P.- ¿Cuál es el avance que más le ha impresionado?

R.- ¿En los últimos años? Hay dos observaciones que me han llamado la atención. En 2009-2010 se han documentado los resultados preliminares de Vemurafenib, un fármaco que inhibe la forma mutante del oncogén B-Raf, y que en melanoma mostraba un beneficio terapéutico espectacular. Recuerdo a muchos investigadores prestigiosos decir que esto representaba un cambio de juego en el tratamiento del cáncer.

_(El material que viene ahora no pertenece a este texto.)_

/-- TSQ_POP returns and removes the head entry of a queue that the pump drains; PD_LATCH returns the latched reading; PKT_RX copies the head frame of the task with its metadata and removes it; PKT_TX makes a local frame of the buffer; PKT_PASS moves the head frame to a live task; QUEUE_READ returns eight depths; LEARN_POP returns and removes the head notice; GATE_LOAD loads a sound image into the shadow of its port; REG64 reads an aligned pair, and writes one of scratch registers. Rests on R254, R300, R301, R302. -/
def Obligations.PacketServices : Prop :=
  (∀ (k n a d b c o : Nat) (s u : State),
    u = Run.at_ s k →
    u.clocks = true →
    n < 16 →
    Svc.svcAt u n = some (a, d, b, 7, c) →
    Svc.turn u n 7 = true →
    Svc.blockAt (Pmp.slot u n a) n b = some o →
    (Pmp.slot u n a).inst ≠ 0 →
    Hi.access u 5 (11 + n) = 3 →
    Bus.ready u 5 = true →
    Dev.port u c = true →
    Pmp.drainsTsq u n c = true →
    (Pts.get u c).tsq ≠ [] →
    ∃ t, exec (.tsqPop k n) s = .next t ∧ Pmp.getReg (Pmp.slot t n a) d = (if d = 0 then 0 else 0) ∧
      (Pmp.slot t n a).pc = (Pmp.slot u n a).pc + 4 ∧
      (Pts.get t c).tsq = (Pts.get u c).tsq.drop 1 ++ (if (Pts.get u c).lostAt = u.coreCyc then (Pts.get u c).lost.take 1 else []) ∧
      (∀ i ∈ List.range 4, Svc.word t o i = (Time.recWord (Pts.head u c).rcd i).toNat) ∧
      Svc.word t o 4 = (Pts.head u c).w4.toNat) ∧
  (∀ (k n a d b c o : Nat) (s u : State),
    u = Run.at_ s k →
    u.clocks = true →
    n < 16 →
    Svc.svcAt u n = some (a, d, b, 8, c) →
    Svc.turn u n 8 = true →
    Svc.blockAt (Pmp.slot u n a) n b = some o →
    (Pmp.slot u n a).inst ≠ 0 →
    Hi.access u 5 (11 + n) = 3 →
    Dev.port u c = true →
    ∃ t, exec (.pdLatch k n) s = .next t ∧ Pmp.getReg (Pmp.slot t n a) d = (if d = 0 then 0 else 0) ∧
      (Pmp.slot t n a).pc = (Pmp.slot u n a).pc + 4 ∧
      Svc.word t o 0 = u.num (Reg.PTS_PD_LATCH_LO c) ∧
      Svc.word t o 1 = u.num (Reg.PTS_PD_LATCH_HI c) ∧
      Svc.word t o 2 = u.num (Reg.PTS_PD_LATCH_ID c)) ∧
  (∀ (k n a d b c o i : Nat) (x : SlowFrame) (e : Nat) (s u : State),
    u = Run.at_ s k →
    u.clocks = true →
    n < 16 →
    Svc.svcAt u n = some (a, d, b, 9, c) →
    Svc.turn u n 9 = true →
    Svc.blockAt (Pmp.slot u n a) n b = some o →
    (Pmp.slot u n a).inst ≠ 0 →
    Hi.access u 9 (11 + n) = 3 →
    Bus.ready u 9 = true →
    Svc.headOf u (Pmp.slot u n a).task = some i →
    u.cls.slow[i]? = some x →
    natBit (Svc.word u o 2) 0 = false →
    x.bytes.length ≤ Svc.word u o 1 →
    x.bytes.length < 16384 →
    x.reason < 256 →
    x.port < 64 →
    x.hash < 2 ^ 32 →
    Svc.bufferAt (Pmp.slot u n a) n (Svc.word u o 0) x.bytes.length = some e →
    (e + x.bytes.length ≤ o ∨ o + 32 ≤ e) →
    ∃ t, exec (.pktRx k n) s = .next t ∧ Pmp.getReg (Pmp.slot t n a) d = (if d = 0 then 0 else 0) ∧
      (Pmp.slot t n a).pc = (Pmp.slot u n a).pc + 4 ∧
      t.cls.slow = u.cls.slow.eraseIdx i ∧
      Pmp.bytes t e x.bytes.length = x.bytes ∧
      Svc.word t o 0 = x.bytes.length + x.reason * 65536 + x.port * 2 ^ 24 ∧
      Svc.word t o 1 = x.hash) ∧
  (∀ (k n a d b c o e : Nat) (s u : State),
    u = Run.at_ s k →
    u.clocks = true →
    n < 16 →
    Svc.svcAt u n = some (a, d, b, 10, c) →
    Svc.turn u n 10 = true →
    Svc.blockAt (Pmp.slot u n a) n b = some o →
    (Pmp.slot u n a).inst ≠ 0 →
    Hi.access u 10 (11 + n) = 3 →
    Bus.ready u 10 = true →
    64 ≤ Svc.word u o 1 →
    Svc.word u o 1 ≤ 9216 →
    Svc.destOk u (natBits (Svc.word u o 2) 0 2) (natBits (Svc.word u o 2) 2 14) = true →
    Svc.bufferAt (Pmp.slot u n a) n (Svc.word u o 0) (Svc.word u o 1) = some e →
    ∃ t, exec (.pktTx k n) s = .next t ∧ Pmp.getReg (Pmp.slot t n a) d = (if d = 0 then 0 else 0) ∧
      (Pmp.slot t n a).pc = (Pmp.slot u n a).pc + 4 ∧
      t.fab.nextId = u.fab.nextId + 1 ∧
      ((Fab.frame t u.fab.nextId).map (fun y => (y.loc, y.src, y.bytes, y.dest, y.stage))) = some (true, n, Crc.close (Crc.body (Pmp.bytes u e (Svc.word u o 1))), natBits (Svc.word u o 2) 2 14, 0)) ∧
  (∀ (k n a d b c o i : Nat) (s u : State),
    u = Run.at_ s k →
    u.clocks = true →
    n < 16 →
    Svc.svcAt u n = some (a, d, b, 11, c) →
    Svc.turn u n 11 = true →
    Svc.blockAt (Pmp.slot u n a) n b = some o →
    (Pmp.slot u n a).inst ≠ 0 →
    Hi.access u 9 (11 + n) = 3 →
    Bus.ready u 9 = true →
    Svc.headOf u (Pmp.slot u n a).task = some i →
    c ≠ 255 →
    Pmp.live u c = true →
    ∃ t, exec (.pktPass k n) s = .next t ∧ Pmp.getReg (Pmp.slot t n a) d = (if d = 0 then 0 else 0) ∧
      (Pmp.slot t n a).pc = (Pmp.slot u n a).pc + 4 ∧
      (t.cls.slow[i]?).map (fun y => (y.dst, y.num)) = some (1, c) ∧
      t.cls.slow.length = u.cls.slow.length) ∧
  (∀ (k n a d b c o : Nat) (s u : State),
    u = Run.at_ s k →
    u.clocks = true →
    n < 16 →
    Svc.svcAt u n = some (a, d, b, 12, c) →
    Svc.turn u n 12 = true →
    Svc.blockAt (Pmp.slot u n a) n b = some o →
    (Pmp.slot u n a).inst ≠ 0 →
    Hi.access u 11 (11 + n) = 3 →
    Dev.port u c = true →
    ∃ t, exec (.queueRead k n) s = .next t ∧ Pmp.getReg (Pmp.slot t n a) d = (if d = 0 then 0 else 0) ∧
      (Pmp.slot t n a).pc = (Pmp.slot u n a).pc + 4 ∧
      (∀ j ∈ List.range 8, Svc.word t o j = View.word u (Reg.QG_QDEPTH c j) % 2 ^ 32)) ∧
  (∀ (k n a d b c o p : Nat) (s u : State),
    u = Run.at_ s k →
    u.clocks = true →
    n < 16 →
    Svc.svcAt u n = some (a, d, b, 13, c) →
    Svc.turn u n 13 = true →
    Svc.blockAt (Pmp.slot u n a) n b = some o →
    (Pmp.slot u n a).inst ≠ 0 →
    Hi.access u 11 (11 + n) = 3 →
    Bus.ready u 11 = true →
    Pmp.standbyJoined u = false →
    p < 64 →
    natBits ((Svc.imageWords u (Svc.word u o 0)).headD 0) 24 6 = p →
    natBit ((Svc.imageWords u (Svc.word u o 0)).headD 0) 31 = false →
    Dev.port u p = true →
    Gl.imageOk (Svc.imageWords u (Svc.word u o 0)) = true →
    Gl.changePend u p = false →
    ∃ t, exec (.gateLoad k n) s = .next t ∧ Pmp.getReg (Pmp.slot t n a) d = (if d = 0 then 0 else 0) ∧
      (Pmp.slot t n a).pc = (Pmp.slot u n a).pc + 4 ∧
      t.bit Reg.QG_EVT 2 = true ∧
      (Gl.shadow t p).len = natBits ((Svc.imageWords u (Svc.word u o 0)).headD 0) 32 9 ∧
      (Gl.shadow t p).dom = natBits ((Svc.imageWords u (Svc.word u o 0)).headD 0) 48 3) ∧
  (∀ (k n a d b c o : Nat) (s u : State),
    u = Run.at_ s k →
    u.clocks = true →
    n < 16 →
    Svc.svcAt u n = some (a, d, b, 14, c) →
    Svc.turn u n 14 = true →
    Svc.blockAt (Pmp.slot u n a) n b = some o →
    (Pmp.slot u n a).inst ≠ 0 →
    Hi.access u 9 (11 + n) = 3 →
    Bus.ready u 9 = true →
    Pmp.drainsLearn u n = true →
    u.cls.learn ≠ [] →
    ∃ t, exec (.learnPop k n) s = .next t ∧ Pmp.getReg (Pmp.slot t n a) d = (if d = 0 then 0 else 0) ∧
      (Pmp.slot t n a).pc = (Pmp.slot u n a).pc + 4 ∧
      t.cls.learn = u.cls.learn.drop 1 ∧
      (∀ i ∈ List.range 4, Svc.word t o i = (Cls.learnHead u i).toNat)) ∧
  (∀ (k n a d b c o i : Nat) (s u : State),
    u = Run.at_ s k →
    u.clocks = true →
    n < 16 →
    Svc.svcAt u n = some (a, d, b, 15, c) →
    Svc.turn u n 15 = true →
    Svc.blockAt (Pmp.slot u n a) n b = some o →
    (Pmp.slot u n a).inst ≠ 0 →
    i < 2 →
    Svc.word u o 0 = Reg.GLB_SCRATCH (2 * i) →
    Svc.word u o 1 = 0 →
    Bus.up u = true →
    Hi.access u (View.target (Reg.GLB_SCRATCH (2 * i))) (11 + n) = 3 →
    ∃ t, exec (.reg64 k n) s = .next t ∧ Pmp.getReg (Pmp.slot t n a) d = (if d = 0 then 0 else 0) ∧
      (Pmp.slot t n a).pc = (Pmp.slot u n a).pc + 4 ∧
      Svc.word t o 2 = u.num (Reg.GLB_SCRATCH (2 * i)) ∧
      Svc.word t o 3 = u.num (Reg.GLB_SCRATCH (2 * i + 1))) ∧
  (∀ (k n a d b c o i : Nat) (s u : State),
    u = Run.at_ s k →
    u.clocks = true →
    n < 16 →
    Svc.svcAt u n = some (a, d, b, 15, c) →
    Svc.turn u n 15 = true →
    Svc.blockAt (Pmp.slot u n a) n b = some o →
    (Pmp.slot u n a).inst ≠ 0 →
    i < 2 →
    Svc.word u o 0 = Reg.GLB_SCRATCH (2 * i) →
    Svc.word u o 1 = 1 →
    Bus.up u = true →
    Hi.access u (View.target (Reg.GLB_SCRATCH (2 * i))) (11 + n) = 3 →
    Bus.ready u (View.target (Reg.GLB_SCRATCH (2 * i))) = true →
    ∃ t, exec (.reg64 k n) s = .next t ∧ Pmp.getReg (Pmp.slot t n a) d = (if d = 0 then 0 else 0) ∧
      (Pmp.slot t n a).pc = (Pmp.slot u n a).pc + 4 ∧
      t.num (Reg.GLB_SCRATCH (2 * i)) = Svc.word u o 2 ∧
      t.num (Reg.GLB_SCRATCH (2 * i + 1)) = Svc.word u o 3)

Sin embargo, estudios clínicos posteriores mostraron que las metástasis que desaparecían en cuestión de semanas reaparecían en unos meses en forma de tumor resistente. En ese periodo asistí a una conferencia de Levy Garraway sobre el tema, donde mostró la gran adaptabilidad del cáncer para seleccionar clones con mutaciones adicionales a B-Raf que inhabilitaban la actividad del fármaco, e incluso combinaciones dirigidas a inhibir esta vía de escape resultaban en otro perfil de mutaciones que promovían resistencia a la combinación. Me di cuenta entonces que la terapia dirigida basada en alta especificidad de diana tiene la limitación de abrir un abanico de vías de escape para el cáncer. Es por eso que creemos que la manipulación del metabolismo puede ser una estrategia ideal de combinación con terapias dirigidas para asegurar que las células tumorales no tienen margen de adaptación.
La segunda observación que me ha llamado la atención fue a partir de un estudio de Charles Swanton, donde mostraba que las proteínas producidas a partir de genes mutados en cáncer pueden producir neo-antígenos que permitan el ataque selectivo de células de cáncer. Me ha sorprendido por la potencia de la tecnología actual para hacer un Zoom molecular, y por el yin y el yang de la naturaleza del cáncer. Desde sus mutaciones hasta sus estrategias de supervivencia, el cáncer nos ofrece múltiples oportunidades de entender cómo podemos reducir su adaptación competitiva y reforzar las herramientas de nuestro organismo para combatirlo.